:: DATA SUPPLIED

-- ==== Sys2Proof/Tests/Witness5.lean ====
section
/-!
SUPPORT. States and operands that meet the hypotheses of the obligations: resets and pins, power and heat, wear and the life log,
receipts and energy, the sideband (chapters 13 to 17).
-/
namespace Sys2Proof.Machine.Tests
open Sys2Proof Sys2Proof.Machine

set_option Elab.async false

/-! ## Resets and pins -/

def rst : Dev := unlock rstPg started
def heldTower : Dev := setLink (setTower started 0 { Tower.init with hold := true }) 0 64 { Link.init with st := .up }
/-- A tower in reset that still drains the frames it has sent. -/
def towerDrains : Dev := setTower started 0 { Tower.init with hold := true, draining := true }
def draining : Dev := { started with drain := some ⟨false, 5, none, true, false, false, false, (0, 0)⟩ }

theorem witness_resets_act :
    (Allowed rst RST.page rstPg 0x200 (command 1 0) ∧ smallOk rst (coreRegion 0) = true ∧ (siteOf rst 0).isSome = true) ∧
    Allowed rst RST.page rstPg 0x200 (command 2 127) ∧
    (Allowed rst RST.page rstPg 0x200 (command 3 0) ∧ rst.drain = none ∧ (tower rst 0).hold = false ∧
      getF rst (rgnPg 0) RGN.RGN_STAT_STATE = 1) ∧
    ((tower heldTower 0).hold = true ∧ (tower heldTower 0).draining = false ∧ linksTrain heldTower 0 = false ∧
      (List.range 136).any (fun b => (link heldTower 0 (64 + b)).st != .lost) = true) ∧
    (Allowed loaded RST.page rstPg 0x040 (command 1 0) ∧ planLoaded loaded 0 = true ∧ loaded.rstWait.contains 0 = false ∧
      loaded.drain = none) ∧
    (Allowed started RST.page rstPg 0x040 (command 2 0) ∧ mayDrain started = true ∧ diesHot started = false) ∧
    (Allowed rst RST.page rstPg 0x200 (command 4 0) ∧ mayDrain rst = true) ∧
    (draining.drain = some ⟨false, 5, none, true, false, false, false, (0, 0)⟩ ∧ (tower towerDrains 0).hold = true ∧
      (tower towerDrains 0).draining = true ∧ Allowed (unlock rstPg draining) RST.page rstPg 0x200 (command 4 0)) ∧
    (Allowed (unlock (rgnPg 0) started) RGN.page (rgnPg 0) 0x200 (command 1 0) ∧ siteOf (unlock (rgnPg 0) started) (128 * 0 + 0) = some 0 ∧
      (core (unlock (rgnPg 0) started) (128 * 0 + 0)).st ≠ .muzzled) := by
  refine ⟨⟨?_, by decide +kernel⟩, ?_, ⟨?_, by decide +kernel⟩, by decide +kernel, ⟨?_, by decide +kernel⟩, ⟨?_, by decide +kernel⟩,
    ⟨?_, by decide +kernel⟩, ⟨rfl, rfl, rfl, ?_⟩, ⟨?_, by decide +kernel⟩⟩ <;> exact allowed_of _ _ _ _ _ (by decide +kernel)

theorem witness_pins_act : (1000 ≤ 1000 ∧ 999 < 1000 ∧ 100 ≤ 100 ∧ 99 < 100 ∧ PgPin.aux ≠ PgPin.core) := by decide

theorem witness_held_in_reset : (Dev.init .ist8432).boot.reset = true ∧ actsInReset .warmReq = false ∧ actsInReset .deviceStart = true := by
  decide

/-! ## Power and heat -/

def quads (k : Nat) (q : Quad) (d : Dev) : Dev := setQuad d k q
/-- The first rail of die 0 is set to 10 A, and 20 A are estimated. -/
def overloaded (q : Quad) : Dev := quads 0 { q with est := [(200, 0), (0, 0), (0, 0), (0, 0), (0, 0)] }
  (withReg (railPg 0) RAIL.RAIL_SET.off (withField 0 RAIL.RAIL_SET 100) started)

theorem witness_limiter_acts :
    (let d := quads 0 { Quad.init with overrun := 50 } (withReg (clkPg 0) CLK.CLK_STAT_POINT.off (withField 0 CLK.CLK_STAT_POINT 0) started)
     50 ≤ (quad d 0).overrun ∧ (quad d 0).prot = 0 ∧ usable (pointOf d 0) (pointOf d 0 + (quad d 0).lim + 1) = true) ∧
    (let d := quads 0 { Quad.init with lim := 1, calm := 500 } started
     0 < (quad d 0).lim ∧ (quad d 0).prot = 0 ∧ 500 ≤ (quad d 0).calm ∧ roomAbove d 0 = true) ∧
    (let d := overloaded { Quad.init with overrun := 500 }
     500 ≤ (quad d 0).overrun ∧ usable (pointOf d 0) (pointOf d 0 + (quad d 0).lim + 1) = false ∧
      runOf (pointOf d 0) (quad d 0) < 7) ∧
    (0 < ({ Quad.init with prot := 1, under := 5000 }).prot ∧ 5000 ≤ ({ Quad.init with prot := 1, under := 5000 }).under) ∧
    (let d := { withReg (clkPg 0) CLK.CLK_STAT_PWR_CEIL.off (withField 0 CLK.CLK_STAT_PWR_CEIL 1) started with
                heat := { Heat.init with underW := 10 } }
     0 < pwrCeil d ∧ 10 ≤ d.heat.underW) := by decide +kernel

theorem witness_rail_over_limit : (overRail (overloaded { Quad.init with overrun := 500 }) 0).isSome = true ∧
    ((9 : Rat) ≤ 10 ∧ (9 : Rat) < 10 * 97 / 100 ∧ (10 : Rat) * 97 / 100 ≤ 10) := by
  refine ⟨?_, by norm_num⟩
  have h : railSet (overloaded { Quad.init with overrun := 500 }) 0 0 = ((100 : Nat) : Rat) :=
    congrArg (fun n : Nat => (n : Rat)) (by decide +kernel)
  have e : (quad (overloaded { Quad.init with overrun := 500 }) 0).est = [(200, 0), (0, 0), (0, 0), (0, 0), (0, 0)] := rfl
  simp [overRail, show List.range 5 = [0, 1, 2, 3, 4] from rfl, e, h]
  norm_num

theorem witness_ramp_acts :
    (let d := quads 0 { Quad.init with tempAt := rampTemps started 0 } started
     let q := quad d 0
     let rc := rampCeil d 0
     let rise := (List.zipWith (· - ·) (rampTemps d 0) q.tempAt).foldl max 0
     let goal := if 32 < rise * 10 then min 6 (rc + 1) else if q.fast ≤ rc then rc - 1 else q.fast - 1
     max goal (opCeil d 0) = rc) ∧
    (let d := quads 0 { Quad.init with tempAt := [-10, 0, 0, 0, 0] }
       (withReg (clkPg 0) CLK.CLK_STAT_RC.off (withField 0 CLK.CLK_STAT_RC 4) started)
     let q := quad d 0
     let rise := (List.zipWith (· - ·) (rampTemps d 0) q.tempAt).foldl max 0
     rampCeil d 0 < max (if 32 < rise * 10 then min 6 (rampCeil d 0 + 1) else 0) (opCeil d 0)) ∧
    (let d := quads 0 { Quad.init with tempAt := [0, 0, 0, 0, 0], fast := 2 }
       (withReg (clkPg 0) CLK.CLK_STAT_RC.off (withField 0 CLK.CLK_STAT_RC 4) started)
     let q := quad d 0
     let rise := (List.zipWith (· - ·) (rampTemps d 0) q.tempAt).foldl max 0
     max (if 32 < rise * 10 then min 6 (rampCeil d 0 + 1) else if q.fast ≤ rampCeil d 0 then rampCeil d 0 - 1 else q.fast - 1)
       (opCeil d 0) < rampCeil d 0 ∧ q.want = none) ∧
    (let d := withReg pmbPg PMB.PMB_STAT_RAILS_OK.off (withField 0 PMB.PMB_STAT_RAILS_OK 0x10001)
       (quads 0 { Quad.init with want := some 3, tries := 1 } started)
     (quad d 0).want = some 3 ∧ (quad d 0).tries < 2 ∧ railUp d 0 = true ∧ railUp d 16 = true ∧ railUp started 0 = false) ∧
    (([] : List (Int × Int)).length ≤ 16) := by decide +kernel

/-- The twins of hot spot 0 of die 0, whose model reads 50 °C. -/
def twins (a b : Int) : Dev :=
  setZone { started with sens := [(twin 0 0 0, { Sensor.init with val := a }), (twin 0 0 1, { Sensor.init with val := b })] } 0
    { Zone.init with model := List.replicate 8 800 }
def hiddenZone (h : Bool) : Dev := setZone started 8 { Zone.init with model := List.replicate 18 200, hidden := h }
def hot (t : Int) : Dev := setFI started (zonPg 0) TZON.TZON_STAT_TEMP t

theorem witness_heat_acts :
    (let d := twins 1200 800
     let a := sensor d (twin 0 0 0)
     let b := sensor d (twin 0 0 1)
     128 < absI (a.val - b.val) ∧ a.failed = false ∧ b.failed = false ∧ a.suspect = false ∧
      absI (b.val - (zoneOf d 0).model.getD 0 0) < absI (a.val - (zoneOf d 0).model.getD 0 0)) ∧
    ((sensor started 5).failed = false ∧ (sensor { started with sens := [(5, { Sensor.init with failed := true })] } 5).failed = true) ∧
    ((zoneOf (hiddenZone false) 8).hidden = false ∧ layerHides (hiddenZone false) 0 0 = true ∧ (zoneOf (hiddenZone true) 8).hidden = true) ∧
    (let d := withReg (clkPg 0) CLK.CLK_STAT_THERM_CEIL.off (withField 0 CLK.CLK_STAT_THERM_CEIL 2) (hot 1520)
     1520 ≤ zoneTemp d 0 ∧ thermCeil d 0 ≠ 0) ∧
    (zoneTemp (hot 1519) 0 < 1520) ∧
    (let d := withReg (clkPg 0) CLK.CLK_STAT_THERM_CEIL.off (withField 0 CLK.CLK_STAT_THERM_CEIL 2) (hot 1471)
     zoneTemp d 0 < 1472 ∧ thermCeil d 0 ≠ 0) ∧
    (getF started thmPg THM.THM_STAT_TRIPPED ≠ 1 ∧
      getF (withReg thmPg THM.THM_STAT_TRIPPED.off (withField 0 THM.THM_STAT_TRIPPED 1) started) thmPg THM.THM_STAT_TRIPPED = 1) ∧
    ((1840 : Int) ≤ 1840 ∧ (1839 : Int) < 1840 ∧ absI 39 < 40 ∧ 40 ≤ absI (-40)) := by decide +kernel

/-! ## Wear and the life log -/

def patrol (s : Scrub) : Dev := setScrub (paged [] 0).dev 0 s

theorem witness_wear_and_log_act :
    (∀ r n, (SramStore.floorStore 0) ≠ .slice r n) ∧
    ((tower started 0).hold = false ∧ getF started (rgnPg 0) RGN.RGN_STAT_STATE = 1 ∧ (scrub started 0).running = false) ∧
    (let d := patrol { Scrub.init with running := true, block := 1022 }
     let c := scrub d 0
     c.running = true ∧ 0 < c.block ∧ c.block < 1023 ∧ c.page < Config.pages d.kind ∧ scrubVisits d 0 c.page = true ∧
      scrubNow d 0 (frameCol (meFrame (entry d 0 c.page))) = true ∧ (reworkBlock d 0 c.page c.block true).2 = true ∧ c.behind = false) ∧
    (bootPhase started = 9 ∧ started.log.length + 8 ≤ logCap) := by
  exact ⟨fun r n h => (by cases h), by decide +kernel, by decide +kernel, by decide +kernel⟩

/-! ## Keys, receipts and energy -/

theorem witness_receipts_act :
    ({ signer with batch := [zeros 128] }.batch ≠ []) ∧
    (let d := { signer with batches := [⟨1, zeros 128, false⟩] }
     d.batches = ⟨1, zeros 128, false⟩ :: [] ∧ canSign d true = true ∧ 1 < 2 ^ 32 - 1) ∧
    (let d := { signer with note := some 9 }
     d.note = some 9 ∧ d.notes.length < noteCap) ∧
    (let d := { signer with report := some (zeros 64) }
     d.report = some (zeros 64) ∧ canSign d false = true ∧ d.batches = [] ∧ portUp d 0 = false ∧ portUp d 1 = false) := by
  decide +kernel

theorem witness_energy_is_conserved : (∀ x ∈ [((0 : Nat), (3 : Rat)), (1, 0)], 0 ≤ x.2) ∧ ([((0 : Nat), (3 : Rat)), (1, 0)].map (·.1)).Nodup := by
  decide +kernel

/-! ## The sideband -/

theorem witness_sideband_acts :
    (getF started smbPg SMB.SMB_STAT_ADDR = 0 ∧
      (let d := pgAux false true started
       getF d smbPg SMB.SMB_STAT_ADDR ≠ 0 ∧ served d = true ∧ { d with smb := some (stOk, 5) }.smb = some (stOk, 5))) ∧
    (served started = true ∧ ctlReserved 0 0x040 = false ∧ smbShut 0 0x040 = false ∧ pageTypeOf 0 = some PKG.page) ∧
    (ctlReserved 13 0x040 = false ∧ smbShut 13 0x040 = true) ∧
    ({ started with smb := some (stOk, 5) }.smb = some (stOk, 5) ∧ stNotNow ≠ stOk) ∧
    (jtagLocked started = false ∧ jtagLocked (withReg jtagPg JTAG.JTAG_STAT_LOCKED.off (withField 0 JTAG.JTAG_STAT_LOCKED 1) started) = true ∧
      started.jtag.sel < 8) := by decide +kernel

end Sys2Proof.Machine.Tests
end

section
/-!
PROOFS. The tower windows of the device address map (chapter 1, R31 and R32): where the fields of an address in a tower's window
stand, and what the address names.
-/
namespace Sys2Proof.Machine

/-- Table — device address map: the tower is read from bits 40:36. -/
theorem bits_devAddr_tower {t k o : Nat} (ht : t < 32) (hk : k < 2 ^ 15) (ho : o < 2 ^ 21) : bits (devAddr t k o) 40 36 = t := by
  unfold bits devAddr; omega

/-- Table — device address map: the logical page is read from bits 35:21. -/
theorem bits_devAddr_page {t k o : Nat} (hk : k < 2 ^ 15) (ho : o < 2 ^ 21) : bits (devAddr t k o) 35 21 = k := by
  unfold bits devAddr; omega

/-- Table — device address map: the byte within the page is read from bits 20:0. -/
theorem bits_devAddr_byte {t k o : Nat} (ho : o < 2 ^ 21) : bits (devAddr t k o) 20 0 = o := by
  unfold bits devAddr; omega

/-- The 32 windows of 64 GiB end where bits 43:41 leave 0b000 (R31). -/
theorem devAddr_lt {t k o : Nat} (ht : t < 32) (hk : k < 2 ^ 15) (ho : o < 2 ^ 21) : devAddr t k o < 2 ^ 41 := by
  unfold devAddr; omega

/-- Below the end of the tower windows the bit fields alone say what an address names (R31, R32). -/
theorem addrKind_of_lt (p : Part) {a : Nat} (ha : a < 2 ^ 41) :
    addrKind p a = if bits a 35 21 < Config.pages p then .tower (bits a 40 36) (bits a 35 21) (bits a 20 0) else .reserved :=
  if_pos ha

theorem addrKind_devAddr (p : Part) {t k o : Nat} (ht : t < 32) (hk : k < 2 ^ 15) (ho : o < 2 ^ 21) :
    addrKind p (devAddr t k o) = if k < Config.pages p then .tower t k o else .reserved := by
  rw [addrKind_of_lt p (devAddr_lt ht hk ho), bits_devAddr_tower ht hk ho, bits_devAddr_page hk ho, bits_devAddr_byte ho]

/-- Settles O21: a window's address stands below 2^41 and its three bit fields are the tower, the page and the byte it was made of;
the page counts are those of the part table. -/
theorem towerWindows : Obligations.TowerWindows :=
  ⟨fun p _ _ _ => addrKind_devAddr p, rfl, rfl, rfl, rfl⟩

::::

▶ _AIM OF THE TASK_: Check each line of the records for the word "life" and extract those that contain it.

▶ _TASK OUTPUT_:
SUPPORT. States and operands that meet the hypotheses of the obligations: resets and pins, power and heat, wear and the life log,
/-! ## Wear and the life log -/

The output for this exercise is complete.